What is being asked — Would you return, word for word, the lines of the data below from the line with "-- ==== Sys2Proof/Machine/Traction.lean" through the line with "def State.isIM (s", and no others?

• • •

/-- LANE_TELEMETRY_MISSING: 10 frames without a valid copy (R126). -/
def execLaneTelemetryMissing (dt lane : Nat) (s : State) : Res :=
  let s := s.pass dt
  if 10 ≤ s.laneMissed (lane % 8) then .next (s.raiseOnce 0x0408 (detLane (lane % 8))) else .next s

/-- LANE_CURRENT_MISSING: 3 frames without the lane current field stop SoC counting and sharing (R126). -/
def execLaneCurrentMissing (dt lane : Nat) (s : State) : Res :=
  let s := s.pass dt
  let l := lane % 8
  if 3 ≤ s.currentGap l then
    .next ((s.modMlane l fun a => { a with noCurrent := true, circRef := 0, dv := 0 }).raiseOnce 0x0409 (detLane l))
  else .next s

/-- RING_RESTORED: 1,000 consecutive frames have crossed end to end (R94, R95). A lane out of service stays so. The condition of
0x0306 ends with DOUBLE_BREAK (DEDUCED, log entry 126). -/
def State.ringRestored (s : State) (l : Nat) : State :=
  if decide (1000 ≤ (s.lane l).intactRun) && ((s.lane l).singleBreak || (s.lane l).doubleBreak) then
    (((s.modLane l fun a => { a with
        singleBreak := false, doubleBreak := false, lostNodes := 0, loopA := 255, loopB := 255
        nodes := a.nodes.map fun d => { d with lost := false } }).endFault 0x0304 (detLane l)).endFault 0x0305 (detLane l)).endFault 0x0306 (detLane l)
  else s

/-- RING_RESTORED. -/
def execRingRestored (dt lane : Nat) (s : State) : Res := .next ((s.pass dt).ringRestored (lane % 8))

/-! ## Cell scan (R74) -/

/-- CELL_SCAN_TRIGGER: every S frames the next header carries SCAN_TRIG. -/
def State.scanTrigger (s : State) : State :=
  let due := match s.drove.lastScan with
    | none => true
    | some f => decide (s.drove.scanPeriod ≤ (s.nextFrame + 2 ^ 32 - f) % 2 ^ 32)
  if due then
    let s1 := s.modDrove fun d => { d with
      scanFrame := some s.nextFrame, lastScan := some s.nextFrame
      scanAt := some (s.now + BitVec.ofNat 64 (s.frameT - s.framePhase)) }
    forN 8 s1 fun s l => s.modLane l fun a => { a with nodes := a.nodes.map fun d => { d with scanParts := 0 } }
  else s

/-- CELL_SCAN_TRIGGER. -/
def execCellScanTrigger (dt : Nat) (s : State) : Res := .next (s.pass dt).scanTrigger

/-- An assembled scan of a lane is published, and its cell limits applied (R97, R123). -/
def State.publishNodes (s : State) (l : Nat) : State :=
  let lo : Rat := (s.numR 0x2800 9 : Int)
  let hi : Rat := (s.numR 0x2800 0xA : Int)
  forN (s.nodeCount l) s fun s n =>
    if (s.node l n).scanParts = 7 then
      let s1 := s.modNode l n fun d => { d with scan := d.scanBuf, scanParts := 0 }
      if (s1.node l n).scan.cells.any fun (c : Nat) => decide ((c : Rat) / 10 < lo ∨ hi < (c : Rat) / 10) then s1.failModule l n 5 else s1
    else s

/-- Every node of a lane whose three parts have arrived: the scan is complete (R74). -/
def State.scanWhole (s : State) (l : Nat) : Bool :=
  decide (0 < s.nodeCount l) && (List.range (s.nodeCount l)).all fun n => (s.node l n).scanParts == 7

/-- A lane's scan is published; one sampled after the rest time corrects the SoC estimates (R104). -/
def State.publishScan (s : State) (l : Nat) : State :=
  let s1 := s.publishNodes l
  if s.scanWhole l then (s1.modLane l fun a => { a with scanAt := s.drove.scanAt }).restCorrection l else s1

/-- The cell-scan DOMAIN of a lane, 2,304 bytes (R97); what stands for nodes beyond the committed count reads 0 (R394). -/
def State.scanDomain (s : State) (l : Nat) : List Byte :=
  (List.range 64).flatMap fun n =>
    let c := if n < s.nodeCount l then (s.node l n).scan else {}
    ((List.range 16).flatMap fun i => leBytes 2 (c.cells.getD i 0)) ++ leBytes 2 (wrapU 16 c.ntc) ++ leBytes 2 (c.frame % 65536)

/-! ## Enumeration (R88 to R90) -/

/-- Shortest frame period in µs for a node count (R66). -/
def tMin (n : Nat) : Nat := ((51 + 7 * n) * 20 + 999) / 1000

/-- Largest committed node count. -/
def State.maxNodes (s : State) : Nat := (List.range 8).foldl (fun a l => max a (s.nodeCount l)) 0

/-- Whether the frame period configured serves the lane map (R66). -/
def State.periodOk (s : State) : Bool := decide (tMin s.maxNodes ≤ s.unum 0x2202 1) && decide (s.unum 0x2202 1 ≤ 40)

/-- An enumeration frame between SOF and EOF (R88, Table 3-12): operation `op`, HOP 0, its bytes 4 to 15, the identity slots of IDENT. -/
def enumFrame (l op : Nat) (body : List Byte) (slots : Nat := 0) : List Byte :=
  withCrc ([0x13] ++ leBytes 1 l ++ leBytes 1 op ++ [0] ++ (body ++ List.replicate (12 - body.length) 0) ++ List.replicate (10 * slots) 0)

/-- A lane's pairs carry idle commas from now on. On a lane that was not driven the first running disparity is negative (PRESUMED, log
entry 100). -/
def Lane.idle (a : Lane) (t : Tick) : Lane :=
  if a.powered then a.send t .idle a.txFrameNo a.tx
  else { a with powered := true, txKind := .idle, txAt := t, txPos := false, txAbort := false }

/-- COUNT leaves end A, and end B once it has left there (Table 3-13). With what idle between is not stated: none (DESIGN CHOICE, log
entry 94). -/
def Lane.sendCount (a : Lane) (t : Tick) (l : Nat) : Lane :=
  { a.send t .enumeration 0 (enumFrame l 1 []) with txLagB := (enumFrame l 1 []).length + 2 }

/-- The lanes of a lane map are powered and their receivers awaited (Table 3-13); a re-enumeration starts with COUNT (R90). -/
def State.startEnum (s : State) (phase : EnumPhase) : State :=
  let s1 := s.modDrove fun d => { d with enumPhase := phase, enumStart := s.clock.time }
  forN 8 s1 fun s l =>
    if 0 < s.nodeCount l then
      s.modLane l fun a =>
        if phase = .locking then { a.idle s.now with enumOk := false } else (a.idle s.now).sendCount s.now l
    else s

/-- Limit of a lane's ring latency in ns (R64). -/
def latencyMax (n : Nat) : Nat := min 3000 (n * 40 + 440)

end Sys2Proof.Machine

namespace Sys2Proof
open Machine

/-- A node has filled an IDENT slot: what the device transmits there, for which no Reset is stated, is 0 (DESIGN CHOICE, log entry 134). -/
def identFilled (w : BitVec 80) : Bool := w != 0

• • •

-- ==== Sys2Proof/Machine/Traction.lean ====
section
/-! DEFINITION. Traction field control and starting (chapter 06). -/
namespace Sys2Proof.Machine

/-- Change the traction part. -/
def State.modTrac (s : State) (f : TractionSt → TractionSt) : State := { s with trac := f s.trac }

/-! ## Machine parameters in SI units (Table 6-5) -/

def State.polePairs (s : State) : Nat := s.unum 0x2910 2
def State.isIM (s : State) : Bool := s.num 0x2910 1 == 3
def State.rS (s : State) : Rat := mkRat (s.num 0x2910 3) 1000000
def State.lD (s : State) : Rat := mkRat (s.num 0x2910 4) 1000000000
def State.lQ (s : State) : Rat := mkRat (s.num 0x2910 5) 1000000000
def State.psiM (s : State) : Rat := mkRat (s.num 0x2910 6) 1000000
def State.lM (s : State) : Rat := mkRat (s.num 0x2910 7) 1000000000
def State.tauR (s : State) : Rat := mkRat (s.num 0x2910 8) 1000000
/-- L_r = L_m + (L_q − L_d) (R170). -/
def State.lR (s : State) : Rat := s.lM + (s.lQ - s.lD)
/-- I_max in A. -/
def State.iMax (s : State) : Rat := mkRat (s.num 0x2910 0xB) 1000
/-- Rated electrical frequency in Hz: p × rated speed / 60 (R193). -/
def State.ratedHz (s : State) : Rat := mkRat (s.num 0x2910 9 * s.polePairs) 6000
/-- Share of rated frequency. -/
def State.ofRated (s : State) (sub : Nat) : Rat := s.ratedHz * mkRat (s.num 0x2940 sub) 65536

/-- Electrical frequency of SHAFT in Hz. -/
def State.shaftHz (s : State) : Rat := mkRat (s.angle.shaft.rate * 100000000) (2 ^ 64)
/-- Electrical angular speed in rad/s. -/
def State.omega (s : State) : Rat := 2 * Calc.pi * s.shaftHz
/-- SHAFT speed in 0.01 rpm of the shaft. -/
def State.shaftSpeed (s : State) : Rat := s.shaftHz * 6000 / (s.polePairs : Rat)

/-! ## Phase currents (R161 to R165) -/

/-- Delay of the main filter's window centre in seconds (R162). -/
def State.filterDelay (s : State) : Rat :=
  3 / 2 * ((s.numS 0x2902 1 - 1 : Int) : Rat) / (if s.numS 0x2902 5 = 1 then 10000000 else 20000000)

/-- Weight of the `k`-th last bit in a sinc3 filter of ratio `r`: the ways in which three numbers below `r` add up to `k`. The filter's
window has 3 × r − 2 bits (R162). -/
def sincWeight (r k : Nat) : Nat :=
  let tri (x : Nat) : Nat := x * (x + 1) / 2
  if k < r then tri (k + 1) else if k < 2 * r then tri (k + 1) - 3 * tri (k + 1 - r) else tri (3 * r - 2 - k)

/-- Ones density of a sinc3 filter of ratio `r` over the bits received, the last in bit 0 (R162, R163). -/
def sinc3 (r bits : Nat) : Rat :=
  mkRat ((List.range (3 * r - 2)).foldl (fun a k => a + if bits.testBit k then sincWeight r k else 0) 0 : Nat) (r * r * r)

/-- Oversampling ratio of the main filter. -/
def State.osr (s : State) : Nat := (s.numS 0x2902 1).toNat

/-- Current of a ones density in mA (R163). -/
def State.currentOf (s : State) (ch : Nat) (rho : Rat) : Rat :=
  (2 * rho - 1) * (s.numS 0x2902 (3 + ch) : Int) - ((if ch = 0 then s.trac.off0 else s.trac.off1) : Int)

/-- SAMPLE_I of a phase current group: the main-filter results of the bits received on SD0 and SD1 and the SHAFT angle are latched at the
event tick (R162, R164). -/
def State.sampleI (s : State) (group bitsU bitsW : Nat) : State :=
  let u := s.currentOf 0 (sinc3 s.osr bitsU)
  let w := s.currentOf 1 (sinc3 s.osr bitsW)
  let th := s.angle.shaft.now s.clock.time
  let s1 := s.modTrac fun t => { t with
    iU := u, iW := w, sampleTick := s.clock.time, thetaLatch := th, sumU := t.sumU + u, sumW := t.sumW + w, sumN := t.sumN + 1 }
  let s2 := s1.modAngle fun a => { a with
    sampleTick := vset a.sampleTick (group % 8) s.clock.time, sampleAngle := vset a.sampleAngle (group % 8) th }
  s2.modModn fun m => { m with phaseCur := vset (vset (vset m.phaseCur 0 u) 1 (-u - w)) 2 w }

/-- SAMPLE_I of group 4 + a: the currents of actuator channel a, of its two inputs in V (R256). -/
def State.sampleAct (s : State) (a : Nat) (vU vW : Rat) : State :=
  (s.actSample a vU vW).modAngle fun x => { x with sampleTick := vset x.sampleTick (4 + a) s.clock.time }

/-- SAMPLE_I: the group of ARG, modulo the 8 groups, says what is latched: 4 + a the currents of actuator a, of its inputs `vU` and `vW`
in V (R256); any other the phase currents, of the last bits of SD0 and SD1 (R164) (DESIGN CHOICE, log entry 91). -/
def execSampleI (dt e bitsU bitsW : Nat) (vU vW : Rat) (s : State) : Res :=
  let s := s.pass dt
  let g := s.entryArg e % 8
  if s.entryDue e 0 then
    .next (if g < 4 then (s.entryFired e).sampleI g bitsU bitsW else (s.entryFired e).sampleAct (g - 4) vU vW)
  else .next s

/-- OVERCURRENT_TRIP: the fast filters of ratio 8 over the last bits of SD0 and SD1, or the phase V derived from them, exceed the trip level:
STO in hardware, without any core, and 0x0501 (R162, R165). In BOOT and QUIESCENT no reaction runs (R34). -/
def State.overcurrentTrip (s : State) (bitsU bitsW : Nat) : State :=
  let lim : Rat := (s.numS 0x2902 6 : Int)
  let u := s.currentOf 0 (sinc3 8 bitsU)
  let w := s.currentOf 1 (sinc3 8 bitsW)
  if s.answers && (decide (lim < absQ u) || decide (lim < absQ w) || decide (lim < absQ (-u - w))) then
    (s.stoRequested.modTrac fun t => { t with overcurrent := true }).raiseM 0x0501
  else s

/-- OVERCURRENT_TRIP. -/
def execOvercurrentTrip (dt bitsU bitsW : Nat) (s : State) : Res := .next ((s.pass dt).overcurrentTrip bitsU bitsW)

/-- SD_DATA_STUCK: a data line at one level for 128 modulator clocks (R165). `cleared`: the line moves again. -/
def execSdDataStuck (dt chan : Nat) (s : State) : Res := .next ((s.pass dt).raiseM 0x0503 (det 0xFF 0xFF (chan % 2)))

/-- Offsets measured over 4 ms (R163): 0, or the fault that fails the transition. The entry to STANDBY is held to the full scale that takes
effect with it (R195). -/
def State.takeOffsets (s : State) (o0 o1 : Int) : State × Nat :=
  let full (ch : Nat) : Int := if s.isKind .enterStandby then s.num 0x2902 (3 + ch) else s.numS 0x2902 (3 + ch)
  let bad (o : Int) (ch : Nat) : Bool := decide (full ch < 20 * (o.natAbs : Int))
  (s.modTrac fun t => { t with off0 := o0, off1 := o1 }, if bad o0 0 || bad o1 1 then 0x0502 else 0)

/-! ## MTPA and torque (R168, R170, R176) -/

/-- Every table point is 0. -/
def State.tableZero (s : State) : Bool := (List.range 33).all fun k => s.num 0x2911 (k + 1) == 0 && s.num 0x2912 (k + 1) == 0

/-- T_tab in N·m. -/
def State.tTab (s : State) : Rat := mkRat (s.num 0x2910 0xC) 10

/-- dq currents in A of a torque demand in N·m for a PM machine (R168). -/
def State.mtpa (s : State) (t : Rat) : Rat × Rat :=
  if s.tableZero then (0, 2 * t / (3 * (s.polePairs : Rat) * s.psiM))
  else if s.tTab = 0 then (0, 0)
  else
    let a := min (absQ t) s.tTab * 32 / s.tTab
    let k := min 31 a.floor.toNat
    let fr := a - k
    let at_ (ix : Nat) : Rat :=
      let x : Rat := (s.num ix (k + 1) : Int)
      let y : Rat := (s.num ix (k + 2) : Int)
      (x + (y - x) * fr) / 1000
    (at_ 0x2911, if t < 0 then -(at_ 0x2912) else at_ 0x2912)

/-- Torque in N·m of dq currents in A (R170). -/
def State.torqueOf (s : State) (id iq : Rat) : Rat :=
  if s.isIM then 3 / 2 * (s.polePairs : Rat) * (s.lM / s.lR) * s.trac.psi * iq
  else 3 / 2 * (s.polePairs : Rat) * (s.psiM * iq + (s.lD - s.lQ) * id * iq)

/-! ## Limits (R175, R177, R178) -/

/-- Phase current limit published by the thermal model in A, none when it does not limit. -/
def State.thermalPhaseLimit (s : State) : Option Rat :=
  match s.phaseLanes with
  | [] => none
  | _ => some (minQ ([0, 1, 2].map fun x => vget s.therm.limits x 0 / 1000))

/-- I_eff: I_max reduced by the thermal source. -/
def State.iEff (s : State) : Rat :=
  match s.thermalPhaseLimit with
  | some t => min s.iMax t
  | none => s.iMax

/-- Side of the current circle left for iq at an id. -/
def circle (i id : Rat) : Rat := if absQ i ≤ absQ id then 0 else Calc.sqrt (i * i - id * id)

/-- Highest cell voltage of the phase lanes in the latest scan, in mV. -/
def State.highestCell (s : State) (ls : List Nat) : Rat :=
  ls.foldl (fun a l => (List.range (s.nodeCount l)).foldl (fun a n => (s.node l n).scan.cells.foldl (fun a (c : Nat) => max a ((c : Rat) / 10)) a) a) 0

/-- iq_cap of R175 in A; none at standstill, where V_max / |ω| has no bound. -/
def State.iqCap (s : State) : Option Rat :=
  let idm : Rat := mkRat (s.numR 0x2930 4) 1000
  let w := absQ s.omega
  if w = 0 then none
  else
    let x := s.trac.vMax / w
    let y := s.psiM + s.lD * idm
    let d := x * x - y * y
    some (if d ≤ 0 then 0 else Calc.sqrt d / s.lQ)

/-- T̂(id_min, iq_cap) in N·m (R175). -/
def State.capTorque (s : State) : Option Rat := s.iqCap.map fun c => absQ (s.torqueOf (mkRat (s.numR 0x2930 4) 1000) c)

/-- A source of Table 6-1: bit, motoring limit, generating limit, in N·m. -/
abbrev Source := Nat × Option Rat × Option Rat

• • •

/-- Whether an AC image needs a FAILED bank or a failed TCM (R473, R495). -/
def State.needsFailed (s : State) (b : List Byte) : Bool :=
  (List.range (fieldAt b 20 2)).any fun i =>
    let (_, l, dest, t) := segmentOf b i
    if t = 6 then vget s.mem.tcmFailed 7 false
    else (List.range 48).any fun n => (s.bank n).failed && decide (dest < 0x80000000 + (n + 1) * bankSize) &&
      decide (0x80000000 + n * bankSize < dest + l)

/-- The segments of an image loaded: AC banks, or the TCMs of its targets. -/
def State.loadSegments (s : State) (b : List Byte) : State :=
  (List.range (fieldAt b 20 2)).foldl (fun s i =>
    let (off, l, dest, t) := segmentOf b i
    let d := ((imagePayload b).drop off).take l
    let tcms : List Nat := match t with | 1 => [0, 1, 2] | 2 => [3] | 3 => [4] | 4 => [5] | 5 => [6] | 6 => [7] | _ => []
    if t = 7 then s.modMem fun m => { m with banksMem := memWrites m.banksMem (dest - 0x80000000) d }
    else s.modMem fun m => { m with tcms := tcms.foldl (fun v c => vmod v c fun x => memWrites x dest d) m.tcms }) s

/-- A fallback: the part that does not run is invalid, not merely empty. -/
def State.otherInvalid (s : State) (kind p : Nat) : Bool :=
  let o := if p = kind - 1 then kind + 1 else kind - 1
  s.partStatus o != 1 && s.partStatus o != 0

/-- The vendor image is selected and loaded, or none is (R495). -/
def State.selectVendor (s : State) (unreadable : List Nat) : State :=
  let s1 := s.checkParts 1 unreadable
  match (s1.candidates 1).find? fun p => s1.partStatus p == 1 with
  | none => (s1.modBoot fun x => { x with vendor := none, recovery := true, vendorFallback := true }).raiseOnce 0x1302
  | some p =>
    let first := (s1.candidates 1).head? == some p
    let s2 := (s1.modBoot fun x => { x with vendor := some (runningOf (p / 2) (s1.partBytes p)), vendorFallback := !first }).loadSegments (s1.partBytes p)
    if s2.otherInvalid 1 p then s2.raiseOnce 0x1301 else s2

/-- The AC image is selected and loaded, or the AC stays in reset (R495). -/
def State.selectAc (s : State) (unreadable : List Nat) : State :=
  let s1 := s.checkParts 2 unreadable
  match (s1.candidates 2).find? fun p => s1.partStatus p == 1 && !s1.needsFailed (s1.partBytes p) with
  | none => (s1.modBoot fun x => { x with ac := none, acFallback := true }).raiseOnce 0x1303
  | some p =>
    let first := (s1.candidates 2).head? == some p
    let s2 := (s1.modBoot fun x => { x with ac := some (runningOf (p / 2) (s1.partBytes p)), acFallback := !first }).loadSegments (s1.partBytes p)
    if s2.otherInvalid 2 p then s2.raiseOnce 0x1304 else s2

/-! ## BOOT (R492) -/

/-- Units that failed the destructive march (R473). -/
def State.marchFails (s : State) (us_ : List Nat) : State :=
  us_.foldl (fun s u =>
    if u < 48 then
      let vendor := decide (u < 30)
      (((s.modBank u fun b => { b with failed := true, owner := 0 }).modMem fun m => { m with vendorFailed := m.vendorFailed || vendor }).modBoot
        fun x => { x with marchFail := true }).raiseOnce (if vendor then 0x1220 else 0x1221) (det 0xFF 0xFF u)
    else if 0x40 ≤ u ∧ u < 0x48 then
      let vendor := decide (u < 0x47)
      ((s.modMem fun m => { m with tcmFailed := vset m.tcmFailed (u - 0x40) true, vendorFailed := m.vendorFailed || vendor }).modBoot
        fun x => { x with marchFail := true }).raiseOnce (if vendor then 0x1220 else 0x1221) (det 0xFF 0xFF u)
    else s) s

• • •

Result for this task —
-- ==== Sys2Proof/Machine/Traction.lean ====
section
/-! DEFINITION. Traction field control and starting (chapter 06). -/
namespace Sys2Proof.Machine

/-- Change the traction part. -/
def State.modTrac (s : State) (f : TractionSt → TractionSt) : State := { s with trac := f s.trac }

/-! ## Machine parameters in SI units (Table 6-5) -/

def State.polePairs (s : State) : Nat := s.unum 0x2910 2
def State.isIM (s : State) : Bool := s.num 0x2910 1 == 3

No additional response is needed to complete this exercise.